それを冷ややかに一瞥して、再び悠然と歩き出す。
その前に、今度はマルスラン自身が飛び出してきた。
「待て! いつまで自分を公爵令嬢と勘違いしているつもりかは知らんが、これは我が家の問題だ。貴様には関係ない。寄越せ!」
その狐のような狡猾な細面に、明らかに苛立ちと不快感が募っている。だがソランジュは、威圧も恐怖も失敗への不安も、毛ほども感じてはいなかった。
(この方、社交界での立ち回りというものをご存知ないのかしら)
社交界では、笑顔で嫌味を言い、裏の裏をかき、先の先を読んで口に油を塗っておかねばならない。そこで一番見せてはならないのは、本物の感情だ。
だからこそ、ソランジュは何の勝機も策略もなくても、不敵に笑った。それは、豪華なドレスや高い化粧を上回って余りある、実に華やかな笑みだった。

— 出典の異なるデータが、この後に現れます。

-- ==== Sys2Proof/Machine/Scalar.lean ====
section
/-!
DEFINITION. Scalar.lean: the S ops of R192 to R196: integer arithmetic, logic, shifts, counts, addressing and predicates.
-/
namespace Sys2Proof.Machine

/-- An op that computes one fixed-latency 64-bit value from its core (R190, R191). -/
def valOp (sl : Slot) (h : Head) (w : Nat) (wf : Bool) (rd : List Operand) (lat : Nat) (d : Dest) (f : Core → Dword) : OpSem :=
  { slot := sl, head := h, word := w, wf := wf, reads := rd, outs := fun s _ => [(lat, d, .s (f (s.core s.focus)))], latch := some lat,
    latchVal := fun s _ => .s (f (s.core s.focus)) }

/-- An S op on A and B. -/
def alu2 (opc : Nat) (o : Q4) (wf : Bool) (lat : Nat) (f : Dword → Dword → Dword) : OpSem :=
  valOp .S o.h (q4Word opc o) wf [o.a, o.b] lat (sDest 0 o.d) fun c => f (readS c 0 o.a) (readS c 0 o.b)
/-- An S op on A. -/
def alu1 (opc : Nat) (o : Q4) (wf : Bool) (f : Dword → Dword) : OpSem :=
  valOp .S o.h (q4Word opc o) wf [o.a] 1 (sDest 0 o.d) fun c => f (readS c 0 o.a)

/-! ### Arithmetic (R192, R193) -/

/-- add. -/
def semAdd (o : Q4) : OpSem := alu2 0x01 o (wellFormed (.add o)) 1 (· + ·)
/-- sub. -/
def semSub (o : Q4) : OpSem := alu2 0x02 o (wellFormed (.sub o)) 1 (· - ·)
/-- addi. -/
def semAddi (o : I28) : OpSem :=
  valOp .S o.h (i28Word 0x03 o) (wellFormed (.addi o)) [o.a] 1 (sDest 0 o.d) fun c => readS c 0 o.a + BitVec.signExtend 64 o.imm
/-- mul. -/
def semMul (o : Q4) : OpSem := alu2 0x04 o (wellFormed (.mul o)) 3 (· * ·)
/-- Bits 127:64 of the signed product. -/
def mulHighS (a b : Dword) : Dword := BitVec.ofInt 64 (a.toInt * b.toInt / 2 ^ 64)
/-- Bits 127:64 of the unsigned product. -/
def mulHighZ (a b : Dword) : Dword := BitVec.ofNat 64 (a.toNat * b.toNat / 2 ^ 64)
/-- mulh.s. -/
def semMulhS (o : Q4) : OpSem := alu2 0x05 o (wellFormed (.mulhS o)) 3 mulHighS
/-- mulh.z. -/
def semMulhZ (o : Q4) : OpSem := alu2 0x06 o (wellFormed (.mulhZ o)) 3 mulHighZ

/-- Quotient and remainder of the divide ops (R193), signed or not. -/
def divRem (signed : Bool) (n d : Dword) : Dword × Dword :=
  if d = 0 then (allOnes, n)
  else if signed then (BitVec.ofInt 64 (n.toInt.tdiv d.toInt), BitVec.ofInt 64 (n.toInt.tmod d.toInt))
  else (BitVec.ofNat 64 (n.toNat / d.toNat), BitVec.ofNat 64 (n.toNat % d.toNat))

/-- A divide by zero traps (R193, R206). -/
def divTraps (c : Core) (o : Q4) : Bool := decide (readS c 0 o.b = 0) && c.trapen.getLsbD 0

/-- A divide op: the divider is busy 20 clk; a trapping one writes nothing (cause 0x06). -/
def divOp (opc : Nat) (o : Q4) (wf : Bool) (f : Dword → Dword → Dword) : OpSem :=
  { alu2 opc o wf 20 f with
    unit := some 6, beats := 20,
    late := fun s => if divTraps (s.core s.focus) o then some (0x06, readS (s.core s.focus) 0 o.a) else none }
/-- div.s. -/
def semDivS (o : Q4) : OpSem := divOp 0x07 o (wellFormed (.divS o)) fun n d => (divRem true n d).1
/-- div.z. -/
def semDivZ (o : Q4) : OpSem := divOp 0x08 o (wellFormed (.divZ o)) fun n d => (divRem false n d).1
/-- rem.s. -/
def semRemS (o : Q4) : OpSem := divOp 0x09 o (wellFormed (.remS o)) fun n d => (divRem true n d).2
/-- rem.z. -/
def semRemZ (o : Q4) : OpSem := divOp 0x0A o (wellFormed (.remZ o)) fun n d => (divRem false n d).2

/-! ### Logic, shifts, counts, addressing (R194) -/

/-- A shift count: val(B)<5:0>. -/
def shiftCount (b : Dword) : Nat := b.toNat % 64
/-- Leading zero bits, 0 to 64. -/
def clz64 (v : Dword) : Dword := BitVec.ofNat 64 (if v = 0 then 64 else 63 - Nat.log2 v.toNat)
/-- One bits, 0 to 64. -/
def popc64 (v : Dword) : Dword := BitVec.ofNat 64 ((List.range 64).countP fun i => v.getLsbD i)
/-- Extension of bits n−1:0 (R194, R403): n = 0 gives 0, n above 64 the value. -/
def extendBits (signed : Bool) (v n : Dword) : Dword :=
  if n = 0 then 0 else if 64 < n.toNat then v else if signed then sextN n.toNat v else zextN n.toNat v

/-- and. -/
def semAnd (o : Q4) : OpSem := alu2 0x10 o (wellFormed (.and o)) 1 (· &&& ·)
/-- or. -/
def semOr (o : Q4) : OpSem := alu2 0x11 o (wellFormed (.or o)) 1 (· ||| ·)
/-- xor. -/
def semXor (o : Q4) : OpSem := alu2 0x12 o (wellFormed (.xor o)) 1 (· ^^^ ·)
/-- andn. -/
def semAndn (o : Q4) : OpSem := alu2 0x13 o (wellFormed (.andn o)) 1 fun a b => a &&& ~~~b
/-- shl. -/
def semShl (o : Q4) : OpSem := alu2 0x14 o (wellFormed (.shl o)) 1 fun a b => a <<< shiftCount b
/-- shr. -/
def semShr (o : Q4) : OpSem := alu2 0x15 o (wellFormed (.shr o)) 1 fun a b => a >>> shiftCount b
/-- sar. -/
def semSar (o : Q4) : OpSem := alu2 0x16 o (wellFormed (.sar o)) 1 fun a b => a.sshiftRight (shiftCount b)
/-- rotr. -/
def semRotr (o : Q4) : OpSem := alu2 0x17 o (wellFormed (.rotr o)) 1 fun a b => a.rotateRight (shiftCount b)
/-- min.s. -/
def semMinS (o : Q4) : OpSem := alu2 0x18 o (wellFormed (.minS o)) 1 fun a b => if b.slt a then b else a
/-- min.z. -/
def semMinZ (o : Q4) : OpSem := alu2 0x19 o (wellFormed (.minZ o)) 1 fun a b => if b.ult a then b else a
/-- max.s. -/
def semMaxS (o : Q4) : OpSem := alu2 0x1A o (wellFormed (.maxS o)) 1 fun a b => if a.slt b then b else a
/-- max.z. -/
def semMaxZ (o : Q4) : OpSem := alu2 0x1B o (wellFormed (.maxZ o)) 1 fun a b => if a.ult b then b else a
/-- clz. -/
def semClz (o : Q4) : OpSem := alu1 0x1C o (wellFormed (.clz o)) clz64
/-- popc. -/
def semPopc (o : Q4) : OpSem := alu1 0x1D o (wellFormed (.popc o)) popc64
/-- sext. -/
def semSext (o : Q4) : OpSem := alu2 0x20 o (wellFormed (.sext o)) 1 (extendBits true)
/-- zext. -/
def semZext (o : Q4) : OpSem := alu2 0x21 o (wellFormed (.zext o)) 1 (extendBits false)
/-- li. -/
def semLi (o : I42) : OpSem :=
  valOp .S o.h (i42Word 0x22 o) (wellFormed (.li o)) [] 1 (sDest 0 o.d) fun _ => BitVec.signExtend 64 o.imm
/-- lea. -/
def semLea (o : Q4) : OpSem :=
  valOp .S o.h (q4Word 0x23 o) (wellFormed (.lea o)) [o.a, o.b, o.c] 1 (sDest 0 o.d) fun c =>
    readS c 0 o.a + (readS c 0 o.b <<< ((readS c 0 o.c).toNat % 8))
/-- sel. -/
def semSel (o : Q4) : OpSem :=
  valOp .S o.h (q4Word 0x24 o) (wellFormed (.sel o)) [o.a, o.b] 1 (sDest 0 o.d) fun c =>
    if (readPred c o.c).getLsbD 0 then readS c 0 o.a else readS c 0 o.b

/-! ### Predicates (R195, R196) -/

/-- Comparison codes (R196). -/
def compareCode (cc : Nat) (a b : Dword) : Bool :=
  match cc with
  | 0 => a == b
  | 1 => a != b
  | 2 => a.slt b
  | 3 => !a.slt b
  | 4 => a.ult b
  | 5 => !a.ult b
  | 6 => !b.slt a
  | 7 => b.slt a
  | 8 => !b.ult a
  | _ => b.ult a
/-- A scalar comparison's mask: 64 ones or zeros. -/
def fillMask (b : Bool) : Dword := if b then allOnes else 0

/-- pcmp. -/
def semPcmp (o : Q4) : OpSem :=
  valOp .S o.h (q4Word 0x28 o) (wellFormed (.pcmp o)) [o.a, o.b] 1 (.p o.d.ix) fun c =>
    fillMask (compareCode (o.c.ix % 16) (readS c 0 o.a) (readS c 0 o.b))
/-- pcmpi. -/
def semPcmpi (o : I28) : OpSem :=
  valOp .S o.h (i28Word 0x29 o) (wellFormed (.pcmpi o)) [o.a] 1 (.p o.d.ix) fun c =>
    fillMask (compareCode (o.imm.toNat / 2 ^ 24) (readS c 0 o.a) (BitVec.signExtend 64 (BitVec.ofNat 24 o.imm.toNat)))
/-- Predicate logic. -/
def predOp (opc : Nat) (o : Q4) (wf : Bool) (f : Dword → Dword → Dword) : OpSem :=
  valOp .S o.h (q4Word opc o) wf [] 1 (.p o.d.ix) fun c => f (readPred c o.a) (readPred c o.b)
/-- pand. -/
def semPand (o : Q4) : OpSem := predOp 0x2A o (wellFormed (.pand o)) (· &&& ·)
/-- por. -/
def semPor (o : Q4) : OpSem := predOp 0x2B o (wellFormed (.por o)) (· ||| ·)
/-- pxor. -/
def semPxor (o : Q4) : OpSem := predOp 0x2C o (wellFormed (.pxor o)) (· ^^^ ·)
/-- pnot. -/
def semPnot (o : Q4) : OpSem := predOp 0x2D o (wellFormed (.pnot o)) fun a _ => ~~~a
/-- pmov pd, a. -/
def semPmovToPred (o : Q4) : OpSem :=
  valOp .S o.h (q4Word 0x2E o) (wellFormed (.pmovToPred o)) [o.a] 1 (.p o.d.ix) fun c => readS c 0 o.a
/-- pmov xd, pa. -/
def semPmovFromPred (o : Q4) : OpSem :=
  valOp .S o.h (q4Word 0x2E o) (wellFormed (.pmovFromPred o)) [] 1 (sDest 0 o.d) fun c => readPred c o.a

/-! ### The meanings: each op issued alone -/

/-- ADD issues alone (R192). -/
def execAdd (o : Q4) (s : State) : Outcome := runOne (semAdd o) s
/-- SUB issues alone (R192). -/
def execSub (o : Q4) (s : State) : Outcome := runOne (semSub o) s
/-- ADDI issues alone (R192). -/
def execAddi (o : I28) (s : State) : Outcome := runOne (semAddi o) s
/-- MUL issues alone (R192). -/
def execMul (o : Q4) (s : State) : Outcome := runOne (semMul o) s
/-- MULH_S issues alone (R192). -/
def execMulhS (o : Q4) (s : State) : Outcome := runOne (semMulhS o) s
/-- MULH_Z issues alone (R192). -/
def execMulhZ (o : Q4) (s : State) : Outcome := runOne (semMulhZ o) s
/-- DIV_S issues alone (R193). -/
def execDivS (o : Q4) (s : State) : Outcome := runOne (semDivS o) s
/-- DIV_Z issues alone (R193). -/
def execDivZ (o : Q4) (s : State) : Outcome := runOne (semDivZ o) s
/-- REM_S issues alone (R193). -/
def execRemS (o : Q4) (s : State) : Outcome := runOne (semRemS o) s
/-- REM_Z issues alone (R193). -/
def execRemZ (o : Q4) (s : State) : Outcome := runOne (semRemZ o) s
/-- AND issues alone (R194). -/
def execAnd (o : Q4) (s : State) : Outcome := runOne (semAnd o) s
/-- OR issues alone (R194). -/
def execOr (o : Q4) (s : State) : Outcome := runOne (semOr o) s
/-- XOR issues alone (R194). -/
def execXor (o : Q4) (s : State) : Outcome := runOne (semXor o) s
/-- ANDN issues alone (R194). -/
def execAndn (o : Q4) (s : State) : Outcome := runOne (semAndn o) s
/-- SHL issues alone (R194). -/
def execShl (o : Q4) (s : State) : Outcome := runOne (semShl o) s
/-- SHR issues alone (R194). -/
def execShr (o : Q4) (s : State) : Outcome := runOne (semShr o) s
/-- SAR issues alone (R194). -/
def execSar (o : Q4) (s : State) : Outcome := runOne (semSar o) s
/-- ROTR issues alone (R194). -/
def execRotr (o : Q4) (s : State) : Outcome := runOne (semRotr o) s
/-- MIN_S issues alone (R194). -/
def execMinS (o : Q4) (s : State) : Outcome := runOne (semMinS o) s
/-- MIN_Z issues alone (R194). -/
def execMinZ (o : Q4) (s : State) : Outcome := runOne (semMinZ o) s
/-- MAX_S issues alone (R194). -/
def execMaxS (o : Q4) (s : State) : Outcome := runOne (semMaxS o) s
/-- MAX_Z issues alone (R194). -/
def execMaxZ (o : Q4) (s : State) : Outcome := runOne (semMaxZ o) s
/-- CLZ issues alone (R194). -/
def execClz (o : Q4) (s : State) : Outcome := runOne (semClz o) s
/-- POPC issues alone (R194). -/
def execPopc (o : Q4) (s : State) : Outcome := runOne (semPopc o) s
/-- SEXT issues alone (R194). -/
def execSext (o : Q4) (s : State) : Outcome := runOne (semSext o) s
/-- ZEXT issues alone (R194). -/
def execZext (o : Q4) (s : State) : Outcome := runOne (semZext o) s
/-- LI issues alone (R194). -/
def execLi (o : I42) (s : State) : Outcome := runOne (semLi o) s
/-- LEA issues alone (R194). -/
def execLea (o : Q4) (s : State) : Outcome := runOne (semLea o) s
/-- SEL issues alone (R194). -/
def execSel (o : Q4) (s : State) : Outcome := runOne (semSel o) s
/-- PCMP issues alone (R195). -/
def execPcmp (o : Q4) (s : State) : Outcome := runOne (semPcmp o) s
/-- PCMPI issues alone (R195). -/
def execPcmpi (o : I28) (s : State) : Outcome := runOne (semPcmpi o) s
/-- PAND issues alone (R195). -/
def execPand (o : Q4) (s : State) : Outcome := runOne (semPand o) s
/-- POR issues alone (R195). -/
def execPor (o : Q4) (s : State) : Outcome := runOne (semPor o) s
/-- PXOR issues alone (R195). -/
def execPxor (o : Q4) (s : State) : Outcome := runOne (semPxor o) s
/-- PNOT issues alone (R195). -/
def execPnot (o : Q4) (s : State) : Outcome := runOne (semPnot o) s
/-- PMOV_TO_PRED issues alone (R195). -/
def execPmovToPred (o : Q4) (s : State) : Outcome := runOne (semPmovToPred o) s
/-- PMOV_FROM_PRED issues alone (R195). -/
def execPmovFromPred (o : Q4) (s : State) : Outcome := runOne (semPmovFromPred o) s
end Sys2Proof.Machine
end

「関係なら大いにありますわ。シャーリー嬢はわたくしが唯一兄と慕う叔父様が愛した方。その方が迫害されているのなら、助けるのが道理というものでしょう」
「……!」
その言葉に、マルスランが大きく目を見開く。
よもや、亡き王姉の忘れ形見であるソランジュと王弟テオフィルの関係を忘れていたとでも言うのだろうか。
詰めが甘くて笑ってしまう。
その笑みを、マルスランはやはり直球で受け取ったらしい。
「生意気な……!」
ギリリッと盛大に歯噛みして、マルスランが今度はソランジュの襟首を掴み上げた。
「ッ」
「お前を兄上の前に引きずり出してやる。一族の恥晒がこんな所でのうのうと生きていたと知れば、兄上も相応の罰をくれてやるだろう」
にぃやりと、マルスランが嫌らしい笑みを浮かべる。マルスランの平手が、再び高々と掲げられる。
多少の痛みぐらいは覚悟の上だと、奥歯を噛みしめる。
その視界に、白いものが大きく翻った。